### WORK REQUEST
State how many lines in the listing below include the word "CamCtx". Give nothing but the number.

+---+

/-- Table MEM-4: the block bases. -/
def Block.base : Block → Nat
  | .SYS => 0x40000000
  | .CLK => 0x40100000
  | .PWR => 0x40200000
  | .CMDQ => 0x40300000
  | .SYNC => 0x40400000
  | .ESC => 0x40500000
  | .MEMC => 0x40600000
  | .FWL => 0x40700000
  | .ME => 0x40800000
  | .SCAN => 0x40a00000
  | .ADMA => 0x40b00000
  | .VIS => 0x40c00000
  | .CAM => 0x40d00000
  | .VID => 0x40e00000
  | .MOT => 0x40f00000
  | .CAN => 0x41000000
  | .ETH => 0x41100000
  | .CHR => 0x41200000
  | .GLK => 0x41300000
  | .SAFE => 0x41400000
  | .LOG => 0x41500000
  | .SEC => 0x41600000
  | .PCIE => 0x41700000
  | .DMA => 0x41800000

/-- R124: a block spans 1 MiB, ME 2 MiB. -/
def Block.span : Block → Nat
  | .ME => 0x200000
  | _ => 0x100000

namespace F
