-- ==== Sys2Proof/Syntax.lean ====
section
/-! DEFINITION. The commands of the block, one constructor per row of spec/opcode_table.json, with the operands that the
rows' rules name: what a packet carries, what a register write carries, and what an event of the outside world measures. -/

namespace Sys2Proof

/-- A command packet as it stands in its queue (R78, R79): header fields, payload bytes as sent and both checksums.
OPCLASS and OPCODE are the constructor's that carries it (see log entry 8, DEDUCED). -/
structure Packet where
  queue : Nat
  seq : Nat := 0
  partition : Nat := 0
  destDev : Nat := 0xFFFFF
  flags : Nat := 0
  target : Nat := 0
  sigCtr : Nat := 0
  sigInc : Nat := 0
  waitCtr : Nat := 0
  waitVal : Nat := 0
  version : Nat := 1
  plen : Nat := 0
  payload : List Byte := []
  hcrc : Nat := 0
  trailer : Nat := 0
  deriving DecidableEq, Repr, Inhabited

/-- A register write: the value and the 10-bit initiator ID it carries (R119). -/
structure RegWrite where
  value : Nat
  initiator : Nat := 0
  deriving DecidableEq, Repr

/-- FN_STOP and FN_START come as a packet or as a write of SYS_FNCTL (R37). -/
inductive FnReq where
  | packet (p : Packet)
  | fnctl (w : RegWrite)
  deriving DecidableEq, Repr

/-- An EWP function table slot as the FW_MGMT section holds it (R183): X0, SHIFT, the values and mode bits outside the range,
and 64 segments of four coefficients. -/
structure EwpTable where
  x0 : Nat
  shift : Int
  lo : Nat
  hi : Nat
  loClamp : Bool
  hiClamp : Bool
  segments : List (Nat × Nat × Nat × Nat)
  deriving DecidableEq, Repr

/-- A stream gate (R416): its base time, its cycle, and its list of states and intervals in ns. -/
structure StreamGate where
  base : Nat := 0
  cycle : Nat := 0
  entries : List (Bool × Nat) := []
  deriving DecidableEq, Repr

/-- A flow meter (R416): committed and excess information rate in bits per second, committed and excess burst in bytes. -/
structure FlowMeter where
  cir : Nat := 0
  cbs : Nat := 0
  eir : Nat := 0
  ebs : Nat := 0
  deriving DecidableEq, Repr

/-- The settings of a profile as its firmware decodes them (R487): register loads by address, and the parameters that a rule names and that
are no register: among them the function (0 to 16) of each multiplexed ball (row × 256 + column), the reference identifiers by bus (R429),
the PCIe function of a queue (R97), the peak pixel rate and the bytes of a line in the line buffers of each ISP context and the decode
contexts' bytes there (R337), of each sensor the register addresses that carry its exposure (false) and gain (true) with the byte of the
value at each (R330), the firmware version of each function (Table GLK-6), the UDP ports of commands and heartbeats (R99, R323), the MAC,
multicast address and UDP port of heartbeats (R323), the stream gates and flow meters by port and number (R416), the permitted sources of a
UDP queue (queue, IPv6, prefix, its length; R99), the hart and file (0 M, 1 S, 2 to 5 guest) of a partition's vector (R147), the overflow
ring of a partition with its entries and OVF_VEC (R148), a partition's DRAM swap area for scan streams and its bytes (R199), and each
partition's load address with its boot loader (R146). -/
structure Settings where
  enabled : Nat := 1
  essential : Nat := 0
  deps : List (Nat × Nat) := []
  tDrainMs : Option Nat := none
  units : List (Nat × Nat) := []
  created : Nat := 1
  loads : List (Nat × Nat) := []
  inService : List Nat := []
  balls : List (Nat × Nat) := []
  canRefIds : List (Nat × Nat) := []
  queueFns : List (Nat × Nat) := []
  pixelRates : List (Nat × Nat) := []
  lineBytes : List (Nat × Nat) := []
  decodeBytes : Nat := 0
  sensorRegs : List (Nat × Nat × Bool × Nat) := []
  irqRoutes : List (Nat × Nat × Nat × Nat) := []
  watches : List Nat := []
  smemGranules : List (Nat × Nat) := []
  dramShare : List (Nat × Nat × Nat) := []
  program : List (Nat × List Byte) := []
  ewpTables : List (Option EwpTable) := []
  ewpVersion : Nat := 0
  nodeQuota : List (Nat × Nat) := []
  harts : List (Nat × Nat) := []
  overflow : List (Nat × Nat × Nat × Nat) := []
  swapAreas : List (Nat × Nat × Nat) := []
  firmware : List (Nat × Nat) := []
  udpPorts : List Nat := []
  heartbeatTo : Option (Nat × Nat × Nat) := none
  streamGates : List (Nat × Nat × StreamGate) := []
  flowMeters : List (Nat × Nat × FlowMeter) := []
  udpSources : List (Nat × Bool × Nat × Nat) := []
  appLoad : List (Nat × Nat × List Byte) := []
  deriving DecidableEq, Repr

/-- What reading a profile yields that the container's bytes do not: the settings as its firmware decodes them (R487)
(see log entry 32, DEDUCED). -/
structure Reading where
  settings : Settings := {}
  deriving DecidableEq, Repr

/-- A function's firmware, loaded while the target reads STOPPED (R41): its version, anti-rollback value, bytes, and the key slots, public
keys and signatures of its signature block (see log entry 78, DEDUCED). -/
structure FwImage where
  version : Nat := 0
  rollback : Nat := 0
  image : List Byte := []
  mldsaSlot : Nat := 0
  ecdsaSlot : Nat := 0
  mldsaKey : List Byte := []
  ecdsaKey : List Byte := []
  mldsaSig : List Byte := []
  ecdsaSig : List Byte := []
  deriving DecidableEq, Repr

/-- How the flash writes of a LOAD_PROFILE end (R34): all done, a failure before the slot's commit marker, or one in the header write
after it. -/
inductive FlashEnd where
  | done | slotFailed | headerFailed
  deriving DecidableEq, Repr

/-- The monitors of Table CLK-2 and what trips them. -/
inductive ClockTrip where
  | refMissing | refAmplitude | refCoarse | netMissing | netCoarse | netWindow | pllUnlock
  deriving DecidableEq, Repr
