/-- The memory controller beyond its registers (file 04): consecutive windows over twice the mean by channel with the requests by
channel and region counted since (R137, R138), when each region's last re-weave finished (R139), bytes read by the running copy and
the key it was drawn (R140), the Randing key of each region (R134, R135), and when each channel's MEM_ECC_CORRECTED was last logged
(R133), and the inbound PCIe reads that wait for a scrub: initiator, address and length (R129). -/
structure Memc where
  streaks : List (Nat × Nat) := []
  requests : List (Nat × Nat × Nat) := []
  doneNs : List (Nat × Nat) := []
  copied : Nat := 0
  newKey : Nat := 0
  keys : List (Nat × Nat) := []
  ceNs : List (Nat × Nat) := []
  reads : List (Nat × Nat × Nat) := []
  deriving DecidableEq, Repr

/-- An accumulator entry: its sum and sticky flags (R166 to R168). -/
structure MeEntry where
  sum : Int := 0
  nan : Bool := false
  infPos : Bool := false
  infNeg : Bool := false
  povf : Bool := false
  deriving DecidableEq, Repr

/-- An accumulator column: its family, latched exponent, column sum, and the entries of its rows (R164, R169). -/
structure MeCol where
  integer : Bool := false
  eCol : Int := 0
  colSum : Int := 0
  rows : List (Nat × MeEntry) := []
  deriving DecidableEq, Repr

/-- A tile buffer: format, elements per row, exponent, and each row's validity and bytes (R151, R158). -/
structure Tile where
  afmt : Nat := 0
  klen : Nat := 0
  aExp : Int := 0
  valid : List Bool := []
  data : List (List Byte) := []
  deriving DecidableEq, Repr

/-- An open EWP block (R182): its index, the last column processed, the columns that wait for a gate column or for the block's end, each
with its rows' binary32 values, and of a column that waits for the end the DCF that its drain issued under and the rows of its tile
(R156, R190). -/
structure EwpBlock where
  idx : Nat
  last : Nat
  drains : List (Nat × Nat × Nat) := []
  gate : List (Nat × List (Nat × Nat)) := []
  smax : List (Nat × List (Nat × Nat)) := []
  stat : List (Nat × List (Nat × Nat)) := []
  deriving DecidableEq, Repr

/-- What a Matrix Engine slot holds while a kernel runs (R152, R157, R181): buffers, accumulator columns, family (true:
integer), the DCF in force, the stage list, the open block, the rows valid in the last LDT, the instruction's number, and
whether an overflow reached a drain. -/
structure MeStore where
  buf0 : Tile := {}
  buf1 : Tile := {}
  cols : List (Nat × MeCol) := []
  family : Option Bool := none
  dcf : Nat := 0
  stages : Option (List Nat) := none
  block : Option EwpBlock := none
  valid : List Bool := []
  pc : Nat := 0
  clamped : Bool := false
  deriving DecidableEq, Repr

/-- The Matrix Engines beyond the registers: the slots' stores and the EWP function tables (R183). -/
structure Me where
  stores : List MeStore := List.replicate 32 {}
  tables : List (Option EwpTable) := []
  deriving DecidableEq, Repr

/-- One copy of a stream's state: exponents by group of 32 and element codes (R194). -/
structure ScanCopy where
  exps : List Int := []
  codes : List Nat := []
  deriving DecidableEq, Repr

/-- A scan stream (R195 to R201): its name, shape, the state that the accumulators hold while it is pinned, which copy of its slot is
current, committed steps, STEP_FAULT, its state slot or else the entry of the partition's swap area that holds it, the ME slot and columns
that pin it, the kernel that holds its lock, the context that last used it, and when. -/
structure Stream where
  partition : Nat
  seq : Nat
  d : Nat := 0
  n : Nat := 0
  fmt : Nat := 0
  held : ScanCopy := {}
  current : Bool := false
  steps : Nat := 0
  stepFault : Bool := false
  slot : Option Nat := none
  swap : Option Nat := none
  pin : Option (Nat × Nat) := none
  lock : Option Nat := none
  context : Nat := 0
  used : Nat := 0
  deriving DecidableEq, Repr

/-- The KV cache beyond registers and memory (file 07): the owner of each page not on the stack (R227), the reclaim list,
oldest first (R234), nodes returned to the free list and the next node never used, nodes held by partition (R233), the
sequences that are parked, those whose EVT_CTR was signalled since their starvation, those asked to be swapped in, and the copies of
swapped sequences: partition, sequence and page contents (R238). -/
structure Kv where
  owner : List (Nat × Nat) := []
  reclaim : List Nat := []
  nodeFree : List Nat := []
  nodeNext : Nat := 0
  nodesHeld : List (Nat × Nat) := []
  parked : List (Nat × Nat) := []
  signalled : List (Nat × Nat) := []
  wanted : List ((Nat × Nat) × Nat) := []
  swapped : List (Nat × Nat × List Nat) := []
  deriving DecidableEq, Repr

/-- A kernel in the operation table (R112, R267): the packet that launched it, its context, the address of its descriptor, the copied
descriptor and unit descriptor, the order in which it became ready, the time and whether a signal released it, the unit that runs it since
when and since which CLK_CORE cycle, its number in the order of dispatch with the streams that it names (R198), and the status and RESULT
its engine ended it with. A VIS_RUN packet's job (R246) names its flight; a PPE job its PPE, or that it was routed to the overflow library
(R260). behind counts the kernels of its class that the same signal released before it (R113). -/
structure Kernel where
  id : Nat
  queue : Nat
  seq : Nat
  partition : Nat
  context : Nat
  addr : Nat
  desc : List Byte
  unitDesc : List Byte := []
  ready : Option Nat := none
  unit : Option Nat := none
  lent : Bool := false
  status : Option Nat := none
  result : Nat := 0
  flight : Option Nat := none
  ppe : Option Nat := none
  routed : Bool := false
  readyNs : Nat := 0
  startNs : Nat := 0
  startCyc : Nat := 0
  order : Nat := 0
  seqs : List Nat := []
  bySignal : Bool := false
  behind : Nat := 0
  deriving DecidableEq, Repr

/-- An EXEC_LAUNCH whose kernels enter the table as entries free (R269): the flight that completes with the last of them. -/
structure Launch where
  flight : Nat
  queue : Nat
  seq : Nat
  partition : Nat
  context : Nat
  total : Nat
  waiting : List (Nat × List Byte)
  deriving DecidableEq, Repr

/-- The Escapement beyond the registers (file 09): the operation table's kernels and launches, the reserved engines that may be lent
(R271), bytes above GUAR and ready-to-dispatch waits in µs of the guard's epoch by partition (R284), how often the guard halved a
partition's limits, calm epochs in a row, the limits before that (key 2p for DRAM, 2p + 1 for SMEM; R285), the next record of each
overflow ring (R148), the repairs staged: slot, spare, PERSIST (R286), and when each engine was last left by a kernel (R113). -/
structure Esc where
  kernels : List Kernel := []
  launches : List Launch := []
  nextId : Nat := 0
  nextReady : Nat := 0
  nextOrder : Nat := 0
  lendable : List (Nat × Nat) := []
  excess : List (Nat × Nat) := []
  waits : List (Nat × Nat) := []
  halvings : List (Nat × Nat) := []
  calm : Nat := 0
  limits : List (Nat × Nat) := []
  overIndex : List (Nat × Nat) := []
  repairs : List (Nat × Nat × Bool) := []
  freed : List ((Nat × Nat) × Nat) := []
  deriving DecidableEq, Repr

/-- A nap of a port (R304 to R306): T_wake on the own Chronometer, whether it was proposed here, and whether it was accepted. -/
structure Nap where
  port : Nat
  wake : Nat
  mine : Bool := true
  asleep : Bool := false
  deriving DecidableEq, Repr

/-- A barrier at the root (R308 to R310): its number, which is the issuing packet's flight, the members named, those that sent ACK
or NACK, whether it is confirmed, and those that released or missed. -/
structure RootBar where
  id : Nat
  members : Nat
  acks : Nat := 0
  nacks : Nat := 0
  confirmed : Bool := false
  released : Nat := 0
  missed : Nat := 0
  deriving DecidableEq, Repr

/-- A peer's last heartbeat (R323, R324) and when it came. -/
structure Heard where
  uid : Nat
  group : Nat
  gen : Nat
  tag : Nat
  ns : Nat
  deriving DecidableEq, Repr

/-- Grenlink beyond its registers (file 10): the program images registered (partition, identifier), links of the cluster that are
down by member and dimension, members whose route is changing, messages that wait by member, ports that retrain, the flit whose
replays fail by port, naps, unique IDs of the neighbours by port, the announcements held with the time of the last, members announced
by two devices with the time when both were last held, the best root claim with the intervals it has stayed so, link offsets by port, when
GLK_TOFF was refreshed with the route's calibration, the heartbeats heard, heartbeats in a row at which the own tag differed or
agreed, whether a mismatch is raised, whether fencing is suspended, the barriers armed as root and as a member, with CONFIRM, and those of the
latter that a lost root leaves unconfirmed (R302), the messages that wait for a port, and by port how many messages were sent and the last
512 of them with their numbers (R303). -/
structure Glk where
  images : List (Nat × Nat) := []
  down : List (Nat × Nat) := []
  moving : List Nat := []
  held : List (Nat × Out) := []
  retrain : List Nat := []
  replays : List (Nat × Nat × Nat) := []
  naps : List Nap := []
  peerUid : List (Nat × Nat) := []
  members : List (Announce × Nat) := []
  apart : List (Nat × Nat) := []
  best : Option (Nat × Nat) := none
  bestFor : Nat := 0
  offsets : List (Nat × Int) := []
  toffNs : Option Nat := none
  routeCal : Bool := false
  heard : List Heard := []
  differs : Nat := 0
  agrees : Nat := 0
  raised : Bool := false
  suspended : Bool := false
  roots : List RootBar := []
  bars : List (BarArm × Bool) := []
  void : List Nat := []
  waiting : List (Nat × GlkMsg) := []
  flits : List (Nat × Nat) := []
  retry : List (Nat × Nat × Out) := []
  deriving DecidableEq, Repr

/-- A frame of an ISP context (R341 to R344): its index, whether it has a buffer, its CSI-2 number, generations and times, the good
lines received as bytes, how many the pipe has taken and how many output lines it has written, whether its readout has ended, and the
cause that truncated it (0: none), and the parameter block that was active at its start (R340). -/
structure CamFrame where
  index : Nat
  written : Bool
  num : Nat
  expoGen : Nat
  gainGen : Nat
  sof : Nat
  eof : Nat := 0
  lines : List (List Byte) := []
  fed : Nat := 0
  out : Nat := 0
  ended : Bool := false
  cause : Nat := 0
  block : List Byte := []
  deriving DecidableEq, Repr

/-- An ISP context beyond its registers (R340 to R347): its frames, oldest first, whether the last one's frame end is still to come,
the next frame index, the records written, and the active and the shadow parameter block. -/
structure CamCtx where
  frames : List CamFrame := []
  reading : Bool := false
  next : Nat := 0
  records : Nat := 0
  params : List Byte := []
  shadow : Option (List Byte) := none
  deriving DecidableEq, Repr

/-- A sensor beyond its registers (R332 to R335): frames counted, the last frame number sent, the newest commit not yet given to the
I3C controller, the commit being written with the frame it follows and whether it is retried, the settings that take effect (frame,
gain or exposure, generation), and what each generation stands for. -/
structure Sensor where
  frame : Nat := 0
  lastNum : Nat := 0
  waiting : Option Nat := none
  writing : Option (Nat × Nat × Bool) := none
  effects : List (Nat × Bool × Nat) := []
  settings : List (Nat × Nat × Nat) := []
  deriving DecidableEq, Repr

/-- The cameras beyond their registers (file 11), with when each receiver's last CAM_FRAME_TRUNCATED was logged. -/
structure Cam where
  ctxs : List CamCtx := List.replicate 32 {}
  sensors : List Sensor := List.replicate 16 {}
  truncNs : List (Nat × Nat) := []
  deriving DecidableEq, Repr

/-- A picture of a decode context (R352, R353): its slot and size, whether it is a reference, whether it waits for output, and its
number in the order of output. -/
structure DecPic where
  slot : Nat
  w : Nat
  h : Nat
  ref : Bool := true
  waits : Bool := true
  outNo : Nat := 0
  deriving DecidableEq, Repr

/-- A decode context (R349 to R353): Table VID-2, the area's address, the decoder's internal state as a number, the bytes of the access
unit so far, the pictures held, the slot decoded last, pictures output, the status of the last rejection, and the access units that
wait for a slot with their flights. -/
structure DecCtx where
  ctx : Nat
  partition : Nat
  codec : Nat
  depth : Nat
  slots : Nat
  fmt : Nat
  maxW : Nat
  maxH : Nat
  load : Nat
  bytes : Nat
  rel : Nat
  area : List (Nat × Nat)
  token : Nat := 0
  unit : List Byte := []
  pics : List DecPic := []
  last : Option Nat := none
  outputs : Nat := 0
  rejected : Nat := 0
  waiting : List (Nat × List Byte × AccessUnit) := []
  deriving DecidableEq, Repr

/-- An encode context (R354): its settings and the encoder's reference picture and rate control as a number. -/
structure EncCtx where
  ctx : Nat
  partition : Nat
  core : Nat
  settings : EncSettings
  token : Nat := 0
  deriving DecidableEq, Repr

/-- The codecs beyond their registers (file 11). -/
structure Vid where
  dec : List DecCtx := []
  enc : List EncCtx := []
  deriving DecidableEq, Repr

/-- A set-point entry (Table MOT-2). -/
structure SetPoint where
  time : Nat
  typ : Nat
  v0 : Nat
  v1 : Nat
  deriving DecidableEq, Repr

/-- A change of the current references over TQ_RAMP: down to zero from id0 and iq0 (both, or iq alone), or up to the loop's
value; ticks current samples have passed. -/
structure TqRamp where
  up : Bool
  both : Bool
  id0 : Nat
  iq0 : Nat
  ticks : Nat := 0
  deriving DecidableEq, Repr

/-- What the last current sample gave, for the trace buffers (Table MOT-5): binary32 amperes and volts, and θe. -/
structure MotSignals where
  ia : Nat := 0
  ib : Nat := 0
  in2 : Nat := 0
  id : Nat := 0
  iq : Nat := 0
  vd : Nat := 0
  vq : Nat := 0
  theta : Nat := 0
  deriving DecidableEq, Repr

/-- The rotor observer (R381 to R383): î, ê and ω̂ in binary32, θ̂ in units of 2^-32 turn, the runs of samples that meet the
lock conditions or fail one, the last 16 residuals, ω_g, and θ̂ at the last sample that did not fail by residual and by err. -/
structure Observer where
  ia : Nat := 0
  ib : Nat := 0
  ea : Nat := 0
  eb : Nat := 0
  w : Nat := 0
  th : Nat := 0
  err : Nat := 0
  lockRun : Nat := 0
  resRun : Nat := 0
  errRun : Nat := 0
  resid : List Nat := []
  wGood : Nat := 0
  thRes : Nat := 0
  thErr : Nat := 0
  deriving DecidableEq, Repr

/-- An axis beyond its registers (file 12): the set-point queue, the set-point in force, the ramp generator (p in units of
2^-32 turn, v and a in binary64), the integrators and references in binary32, computed and loaded duties with their αβ
voltages, accepted samples, and the observer. -/
structure Axis where
  queue : List SetPoint := []
  target : Int := 0
  hold : Bool := false
  p : Int := 0
  v : Nat := 0
  a : Nat := 0
  xd : Nat := 0
  xq : Nat := 0
  xv : Nat := 0
  wRef : Nat := 0
  idRef : Nat := 0
  iqRef : Nat := 0
  iqLoop : Nat := 0
  duty : List Nat := []
  loaded : List Nat := []
  volts : Nat × Nat := (0, 0)
  voltsLoaded : Nat × Nat := (0, 0)
  gates : List Nat := []
  accepted : Option (Nat × Nat × Nat) := none
  rejects : Nat := 0
  pos : Int := 0
  posAtVel : Int := 0
  w : Nat := 0
  thTotal : Int := 0
  theta : Nat := 0
  startW : Nat := 0
  feOver : Bool := false
  lateNs : Option Nat := none
  ramp : Option TqRamp := none
  obs : Observer := {}
  sig : MotSignals := {}
  deriving DecidableEq, Repr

+---+

### ANSWER BOX
2